» **Aim of the exercise**
Extract every line below that contains the word "presented".

» **The input**
-- ==== Sys2Proof/Machine/Blocks.lean ====
section
/-! DEFINITION. What each block holds after power-on reset and pin reset, which have the same effect
(0.4.8). The pin levels read at the release are an argument. -/

namespace Sys2Proof.Machine

/-- MOT after reset (Table 1-6): the decoders take the channel levels and count nothing for them. -/
def Mot.reset (pins : PinLevels) : Mot :=
  { printPhase := pins.printChannels, linePhase := pins.lineChannels, p := 0, l := 0,
    highWater := 0, direction := .forward, printErrors := 0, lineErrors := 0,
    history := List.replicate 9 0, speed8 := 0 }

/-- LPM after reset (Table 1-6). -/
def Lpm.reset : Lpm :=
  { rxOpen := none, lp := 0, sampleAbsent := true, stale := true, sinceSampleMs := 0,
    lowStop := false, lowWarning := false, loopReason := true, highWarning := false,
    poolReason := false }

/-- PLS after reset (R18, R31). -/
def Pls.reset : Pls := { queues := .all [], serial := 0 }

/-- MAP after reset (R37, R53, R54, R57). -/
def PanelMap.reset : PanelMap :=
  { seqs := .all [], waiting := [], outfeed := [], outfeedFull := false,
    cursors := .all (.start .l0) }

/-- A lane record after reset (Table 4-1). -/
def LaneRec.reset : LaneRec :=
  { state := .idle, wref := 0, lref := 0, scale := 1000000, missCount := 0,
    settleRemaining := 0, settling := false, strayCount := 0, recovery := 0,
    g1 := G1.defaults, expected := none }

/-- A knife controller after reset with its home input at `home` (R111, R120). -/
def Knife.reset (home : Bool) : Knife :=
  { state := if home then .ready else .fault, disablePending := false, home := home,
    fire := false, firePulseMs := 0, depthHigh := false,
    strokes := 0, lifeN := 253, lifeWorst := 253, lifeLatch := false,
    lastDuration := none, mean := Params.defaults.g4.nominalStrokeTime, timeN := 253,
    timeWorst := 253, timeLatch := false, preFail := false }

/-- TEN after reset (Table 7-1). -/
def Ten.reset : Ten :=
  { profile := .normal, c := none, measured := false, indexDistance := 0,
    duty := Params.defaults.g2.minDuty, filmEnd := false, filmLow := false, splices := [],
    breakWatch := .clear }

/-- LNC after reset (R147, R149). -/
def Lnc.reset : Lnc :=
  { line := .offline, haltCause := none,
    configValid := Params.defaults.firstFailure.isNone }

/-- The class mask after reset (R166). -/
def Mask.reset : Mask :=
  { panelLoss := true, degradation := true, planNotice := true, warning := false,
    recovery := false }

/-- The error log when it is empty: after reset (R176) and after LOG CLEAR (R179). -/
def ErrorLog.cleared : ErrorLog :=
  { slots := List.replicate Config.logEntries none, pointer := 0, count := 0 }

/-- CND after reset (R162, R165, R166, R176, R177). -/
def Cnd.reset : Cnd :=
  { queue := [], masks := .all Mask.reset, present := .all false, log := .cleared, history := [] }

/-- A framer after reset: in WAIT, whatever the level of its chip select (R180). -/
def Framer.reset (cs : Bool) : Framer := { cs := cs, phase := .wait, out := [] }

/-- PIF after reset (R180, R186, R190). -/
def Pif.reset (pins : PinLevels) : Pif :=
  { framers := { pp := .reset pins.csP, fp := .reset pins.csF, jp := .reset pins.csJ },
    params := .defaults,
    locks := { g0 := none, g1 := none, g2 := none, g3 := none, g4 := none } }

/-- KNC0 to KNC3 after reset. -/
def Knc.reset (pins : PinLevels) : Knc :=
  { knives := { l0 := .reset pins.home0, l1 := .reset pins.home1, l2 := .reset pins.home2,
                l3 := .reset pins.home3 } }

/-- The pin levels of the reset that State.reset stands for: both encoders at (0, 0), every knife at
home, no chip select asserted (DESIGN CHOICE, assumption 6). -/
def pinsAtRest : PinLevels :=
  { printChannels := ⟨false, false⟩, lineChannels := ⟨false, false⟩, home0 := true, home1 := true,
    home2 := true, home3 := true, csP := false, csF := false, csJ := false }

end Sys2Proof.Machine
end

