/-- The window expiry of the expected mark of a lane (R79 to R81). A lane whose state changes is scanned
(R94). -/
def State.expire (s : State) (k : Lane) : State :=
  match (s.lane k).expected with
  | none => s
  | some x =>
    let s := (s.loadCopy k).setMark k x.serial x.index .missed
    let r := s.lane k
    let (n, lost) := r.afterMiss x.w
    if lost then (s.setLane k { r with missCount := n }).loseLane k x
    else
      match r.state with
      | .track => ((s.setLane k { r with missCount := n, state := .coast }).takeExpected k).laneScan k
      | .idle | .acquire | .coast | .lost => (s.setLane k { r with missCount := n }).takeExpected k

/-- The window changed: the expiry of the expected mark moves, and is taken at the move when it now lies
at or behind the high-water (R71). -/
def State.moveExpiry (s : State) (k : Lane) : State :=
  match (s.lane k).expected with
  | none => s
  | some x =>
    let e := s.expiryAt k x.pred
    if e = x.expiry then s
    else
      let s := s.setLane k { s.lane k with expected := some { x with expiry := e } }
      if s.reached e then s.expire k else s

/-- Settle starts on one lane at its settle distance; a distance of 0 ends it (R83). -/
def State.startSettle (s : State) (k : Lane) : State :=
  let r := s.lane k
  (s.setLane k { r with settleRemaining := r.g1.settleDistance,
                        settling := decide (0 < r.g1.settleDistance) }).moveExpiry k

/-- The tension-change signal: settle starts on every lane (R83, R138). -/
def State.tensionChange (s : State) : State :=
  (((s.startSettle .l0).startSettle .l1).startSettle .l2).startSettle .l3

/-! ### Line-damage causes -/

/-- A LINE DAMAGE record of these causes, the first its own and the others secondary (R156). -/
def State.haltRecord (s : State) (c : LineCause) (more : List LineCause) : Record :=
  { newRecord (.lineDamage c) none none (some s.mot.l) (some (s.causeDetail c)) with
    secondary := more }

/-- The LINE DAMAGE records of causes that one event makes active: the first holds up to three others,
and each further cause has a record of its own (R156). -/
def reportHalts (from_ : LineState) : List LineCause → State → State
  | [], s => s
  | c :: cs, s => reportHalts from_ cs (s.reportLineDamage (s.haltRecord c []) from_)

/-- The line enters HALTED with these causes, in the order of Table 8-3 (R155, R156). -/
def State.halt (s : State) : List LineCause → State
  | [] => s
  | c :: cs =>
    let line := s.lnc.line
    let s := (s.setLnc { s.lnc with haltCause := some c }).enterLine .halted
    let s := s.reportLineDamage (s.haltRecord c (cs.take Config.secondaryCauses)) line
    reportHalts line (cs.drop Config.secondaryCauses) s

/-- The open record, if any (R156). -/
def State.openRecord (s : State) : Option Record := s.cnd.queue.find? (·.isOpen)

/-- A further cause while the line is HALTED (R157). -/
def State.furtherCause (s : State) (c : LineCause) : State :=
  match s.openRecord with
  | some r =>
    if r.cause = .lineDamage c ∨ c ∈ r.secondary then s
    else if r.secondary.length < Config.secondaryCauses then
      s.setQueue (s.cnd.queue.map fun x =>
        if x.isOpen then { x with secondary := x.secondary ++ [c] } else x)
    else s.reportLineDamage (s.haltRecord c []) .halted
  | none => s.reportLineDamage (s.haltRecord c []) .halted

/-- A standing condition has come to hold: a cause in RUN and DRAIN, a further cause in HALTED but for
REVERSE LIMIT, nothing in READY and OFFLINE (R155, R157). -/
def State.causeHolds (s : State) (c : LineCause) : State :=
  match s.lnc.line with
  | .run | .drain => s.halt [c]
  | .halted => if c = .reverseLimit then s else s.furtherCause c
  | .ready | .offline => s

/-- The index distance is compared with the timeout at an entry to RUN or DRAIN: an excess is presented
there, and its event has been taken (R134; assumption 8). -/
def State.compareIndex (s : State) : State :=
  s.setTen { s.ten with breakWatch := if s.standing .filmBreak then .held else .clear }

/-- The line enters RUN or DRAIN, and every cause whose standing condition holds is presented (R151). -/
def State.enterRunning (s : State) (l : LineState) : State :=
  let s := (s.enterLine l).compareIndex
  s.halt s.standingCauses

end Sys2Proof.Machine
end

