-- ==== Sys2Proof/Machine/Registration.lean ====
section
/-! DEFINITION. The registration unit: mark edges (R72 to R78), entry to ACQUIRE (R33, R87, R88), the end
of settle (R84), and the commands on a lane. -/

namespace Sys2Proof.Machine

/-- A stray or late edge (R74). -/
def State.stray (s : State) (k : Lane) : State :=
  let r := s.lane k
  let n := r.strayCount + 1
  let s := s.setLane k { r with strayCount := n }
  if n.toNat % 16 = 0 then
    s.reportRecovery k (newRecord (.recovery .strayMarks) (some k) none (some s.mot.l)
      (some n.toNat))
  else s

/-- The scale measurement of an acceptance at `obs` for a mark at `w`, when the span is long enough
(R76): the unclamped measured scale. -/
def LaneRec.measure (r : LaneRec) (w obs : Word) : Option Nat :=
  let span := w.diff r.wref
  if (r.g1.minimumSpan : Int) ≤ span then some (measuredScale (obs.diff r.lref) span.toNat) else none

/-- The lane record that an acceptance leaves, before its recovery counting (R75 to R78). -/
def LaneRec.accept (r : LaneRec) (w obs : Word) : LaneRec :=
  { r with
    wref := w, lref := obs, missCount := 0, state := .track
    scale := match r.state with
      | .acquire => r.scale
      | .idle | .track | .coast | .lost =>
        match r.measure w obs with
        | some m => steppedScale r.scale (clampScale m) r.updateGain
        | none => r.scale }

/-- The records an acceptance makes, in the order of R78, each RECOVERY report counted (R89): the
DEGRADATION records follow them. -/
def State.acceptReports (s : State) (k : Lane) (panel : Half × Half) (old : LaneRec) (w obs : Word) :
    State :=
  let stretch : Option Nat :=
    match old.state with
    | .acquire => none
    | .idle | .track | .coast | .lost =>
      match old.measure w obs with
      | some m => if clampScale m = m then none else some (min 2147483647 m)
      | none => none
  let coasted := old.state = .coast
  let s := match stretch with
    | some m => s.report (newRecord (.recovery .stretchLimit) (some k) (some panel)
        (some s.mot.l) (some m))
    | none => s
  let s := if coasted then s.report (newRecord (.recovery .markReacquired) (some k) (some panel)
      (some s.mot.l) (some old.missCount)) else s
  let s := if stretch.isSome then s.countRecovery k else s
  if coasted then s.countRecovery k else s

/-- An accepted edge (R75 to R78). -/
def State.accept (s : State) (k : Lane) (x : Expected) (obs : Word) : State :=
  let old := s.lane k
  let tag := ((s.findPanel k x.serial).map (·.tag)).getD 0
  let s := s.setLane k (old.accept x.w obs)
  let s := s.acceptReports k (x.serial, tag) old x.w obs
  let s := s.setMark k x.serial x.index (.accepted (obs.diff x.pred))
  s.handOn k

/-- A mark edge is judged against the expected mark and the window (R73). -/
def State.judgeEdge (s : State) (k : Lane) : State :=
  let obs := s.mot.l.shift (-(s.sensorAt k : Int))
  match (s.lane k).expected with
  | none => s.stray k
  | some x =>
    if (obs.diff x.pred).natAbs ≤ (s.lane k).window then s.accept k x obs else s.stray k

/-- A rising edge on MARKk (R72): taken for a present lane, direction FORWARD, at high-water. -/
def State.markEdge (s : State) (k : Lane) : State :=
  if s.params.isPresent k && s.mot.direction == .forward && s.atHighWater then
    ((s.loadCopy k).moveExpiry k).judgeEdge k
  else s

/-- A lane takes the loop reference with the nominal scale of its freshly loaded copy and enters ACQUIRE
(R33, R63, R87). -/
def State.enterAcquire (s : State) (k : Lane) : State :=
  let s := s.loadCopy k
  let r := s.lane k
  s.setLane k { r with
    state := .acquire, wref := s.mot.p.shift (-(s.lpm.lp : Int)), lref := s.mot.l,
    scale := r.g1.nominalScale, missCount := 0 }

/-- A panel with its ARMED actions PENDING again (R88). -/
def Panel.disarmed (q : Panel) : Panel :=
  { q with actions := q.actions.map fun a =>
      match a.status with
      | .armed _ => { a with status := .pending }
      | _ => a }

/-- CSC removes a lane's ARMED entries and their actions return to PENDING (R88, R107). -/
def State.disarmLane (s : State) (k : Lane) : State :=
  (s.setSeq k ((s.seq k).map Panel.disarmed)).setFireList
    (s.csc.fireList.filter fun e => !(e.lane == k && !e.committed))

/-- LANE REACQUIRE of a lane in COAST or LOST (R87, R88): the expected mark is taken afresh. -/
def State.reacquire (s : State) (k : Lane) : State :=
  ((s.enterAcquire k).disarmLane k).handOn k

/-- The end of settle on a lane (R84): the window narrows and the gain returns. -/
def State.finishSettle (s : State) (k : Lane) : State :=
  (s.setLane k { s.lane k with settling := false }).moveExpiry k

/-- Settle remaining falls by one at a line advance, down to 0 (R83). -/
def LaneRec.settleStep (r : LaneRec) : LaneRec := { r with settleRemaining := r.settleRemaining - 1 }

end Sys2Proof.Machine
end

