-- ==== Sys2Proof/Machine/Due.lean ====
section
/-! DEFINITION. Position events and timer events that are due (R7, assumptions 3 and 4): which of them
are, the taking of one, and the taking of all that are still due. A command that names an event which
is not due finds nothing to deliver. -/

namespace Sys2Proof.Machine

/-- The LOOP panel whose lead event is due (R43). -/
def State.dueLead (s : State) (k : Lane) : Option Panel :=
  (s.seq k).find? fun q => q.state == .loop && s.reached q.leadReading

/-- The panel whose tail event makes it DONE (R45). -/
def State.dueTail (s : State) (k : Lane) : Option Panel := (s.seq k).find? s.donePanel

/-- The ARMED entry whose commit is due, at F − 300 (R98). -/
def State.dueCommit (s : State) (k : Lane) : Option FireEntry :=
  (s.laneEntries k).find? fun e =>
    !e.committed && s.reached (e.f.shift (-(Config.commitDistance : Int)))

/-- The entry whose fire event is due, the first in fire list order; a waiting entry's fire event has
been taken (R101, R103). -/
def State.dueFire (s : State) (k : Lane) : Option FireEntry :=
  (s.laneEntries k).find? fun e => e.deadline.isNone && s.reached e.f

/-- The waiting entry whose deadline is due (R104); the deadlines lie ahead when they are placed
(assumption 30). -/
def State.dueDeadline (s : State) (k : Lane) : Option FireEntry :=
  (s.laneEntries k).find? fun e => match e.deadline with
    | some d => s.reached d
    | none => false

/-- The window expiry of the lane's expected mark is due (R71). -/
def State.dueExpiry (s : State) (k : Lane) : Bool :=
  match (s.lane k).expected with
  | some x => s.reached x.expiry
  | none => false

/-- The end of settle is due: settle remaining has reached 0 and settle is still in force (R84). -/
def State.dueSettle (s : State) (k : Lane) : Bool :=
  (s.lane k).settling && (s.lane k).settleRemaining == 0

/-- LEAD_EVENT (R43): the panel enters WEB; its marks and actions become candidates. -/
def State.takeLead (s : State) (k : Lane) : State :=
  match s.dueLead k with
  | some q =>
    ((s.updatePanel k q.serial fun x => { x with state := .web }).reviewExpected k).laneScan k
  | none => s

/-- TAIL_EVENT (R45). -/
def State.takeTail (s : State) (k : Lane) : State :=
  match s.dueTail k with
  | some q => s.doneEvent k q
  | none => s

/-- COMMIT (R98). -/
def State.takeCommit (s : State) (k : Lane) : State :=
  match s.dueCommit k with
  | some e => s.commitEntry k e.serial e.index e.f
  | none => s

/-- FIRE_EVENT (R101). -/
def State.takeFire (s : State) (k : Lane) : State :=
  match s.dueFire k with
  | some e => s.fire k e
  | none => s

/-- DEADLINE (R104): the waiting entry's action misses, KNIFE BUSY. -/
def State.takeDeadline (s : State) (k : Lane) : State :=
  match s.dueDeadline k with
  | some e => s.missAction k e.serial e.index .knifeBusy
  | none => s

/-- WINDOW_EXPIRY (R79 to R81). -/
def State.takeExpiry (s : State) (k : Lane) : State := if s.dueExpiry k then s.expire k else s

/-- SETTLE_END (R84). -/
def State.takeSettle (s : State) (k : Lane) : State := if s.dueSettle k then s.finishSettle k else s

/-- A position event. -/
inductive Due where
  | lead (k : Lane) | commit (k : Lane) | settle (k : Lane) | expiry (k : Lane) | fire (k : Lane)
  | deadline (k : Lane) | tail (k : Lane) | passage | retirement | filmBreak
deriving DecidableEq, Repr

/-- The taking of a position event. -/
def Due.take : Due → State → State
  | .lead k, s => s.takeLead k
  | .commit k, s => s.takeCommit k
  | .settle k, s => s.takeSettle k
  | .expiry k, s => s.takeExpiry k
  | .fire k, s => s.takeFire k
  | .deadline k, s => s.takeDeadline k
  | .tail k, s => s.takeTail k
  | .passage, s => s.passSplice
  | .retirement, s => s.retireSplice
  | .filmBreak, s => s.breakFilm

/-- A position event is due. -/
def State.isDue (s : State) : Due → Bool
  | .lead k => (s.dueLead k).isSome
  | .commit k => (s.dueCommit k).isSome
  | .settle k => s.dueSettle k
  | .expiry k => s.dueExpiry k
  | .fire k => (s.dueFire k).isSome
  | .deadline k => (s.dueDeadline k).isSome
  | .tail k => (s.dueTail k).isSome
  | .passage => s.ten.splices.any s.passageDue
  | .retirement => s.ten.splices.any s.retireDue
  | .filmBreak => s.ten.breakWatch == .due

/-- The position events, in the order in which those still due are taken (DESIGN CHOICE, assumption 3:
the manual lets either of two events at one line advance be taken first). -/
def dueOrder : List Due :=
  lanes.map Due.lead ++ lanes.map Due.commit ++ lanes.map Due.settle ++ lanes.map Due.expiry ++
    lanes.map Due.fire ++ lanes.map Due.deadline ++ lanes.map Due.tail ++
    [Due.passage, Due.retirement, Due.filmBreak]

/-- The next position event that is still due. -/
def State.nextDue (s : State) : Option Due := dueOrder.find? s.isDue

/-- The position events still due, one after another, at most `n` of them. -/
def takeDueUpTo : Nat → State → State
  | 0, s => s
  | n + 1, s =>
    match s.nextDue with
    | some d => takeDueUpTo n (d.take s)
    | none => s

/-- Every position event still due is taken (R7: at the line advance that reached it). -/
def State.takeDue (s : State) : State := takeDueUpTo Config.dueBound s

/-! ### Timer events -/

/-- The staleness timer reaches 10 ms (R12). -/
def State.goStale (s : State) : State :=
  if s.lpm.stale then s
  else
    (s.setLpm { s.lpm with stale := true, sinceSampleMs := Config.staleMs }).causeHolds .loopSensor

/-- The staleness timer has counted its 10 ms and the event has not been taken. -/
def State.staleDue (s : State) : Bool :=
  !s.lpm.stale && decide (Config.staleMs ≤ s.lpm.sinceSampleMs)

/-- The fire pulse of knife `k` has lasted its 2 ms (R112). -/
def State.pulseDue (s : State) (k : Lane) : Bool :=
  (s.knife k).fire && decide (Config.firePulseMs ≤ (s.knife k).firePulseMs)

/-- The stroke timer of knife `k` has reached the held timeout (R114). -/
def State.timeoutDue (s : State) (k : Lane) : Bool :=
  match (s.knife k).state with
  | .stroke r => decide (r.timeoutMs * 100 ≤ r.timer)
  | .ready | .fault | .disabled => false

/-- The timer events of knife `k` that are still due. -/
def State.takeKnifeTimers (s : State) (k : Lane) : State :=
  let s := if s.pulseDue k then s.endPulse k else s
  if s.timeoutDue k then s.strokeTimeout k else s

/-- Every timer event still due is taken: staleness, then the knives from 0 to 3, the end of the fire pulse
before the timeout of the stroke (assumptions 4 and 33). -/
def State.takeTimers (s : State) : State :=
  let s := if s.staleDue then s.goStale else s
  (((s.takeKnifeTimers .l0).takeKnifeTimers .l1).takeKnifeTimers .l2).takeKnifeTimers .l3

end Sys2Proof.Machine
end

» **Task solution**
/-- The index distance is compared with the timeout at an entry to RUN or DRAIN: an excess is presented
/-- The line enters RUN or DRAIN, and every cause whose standing condition holds is presented (R151). -/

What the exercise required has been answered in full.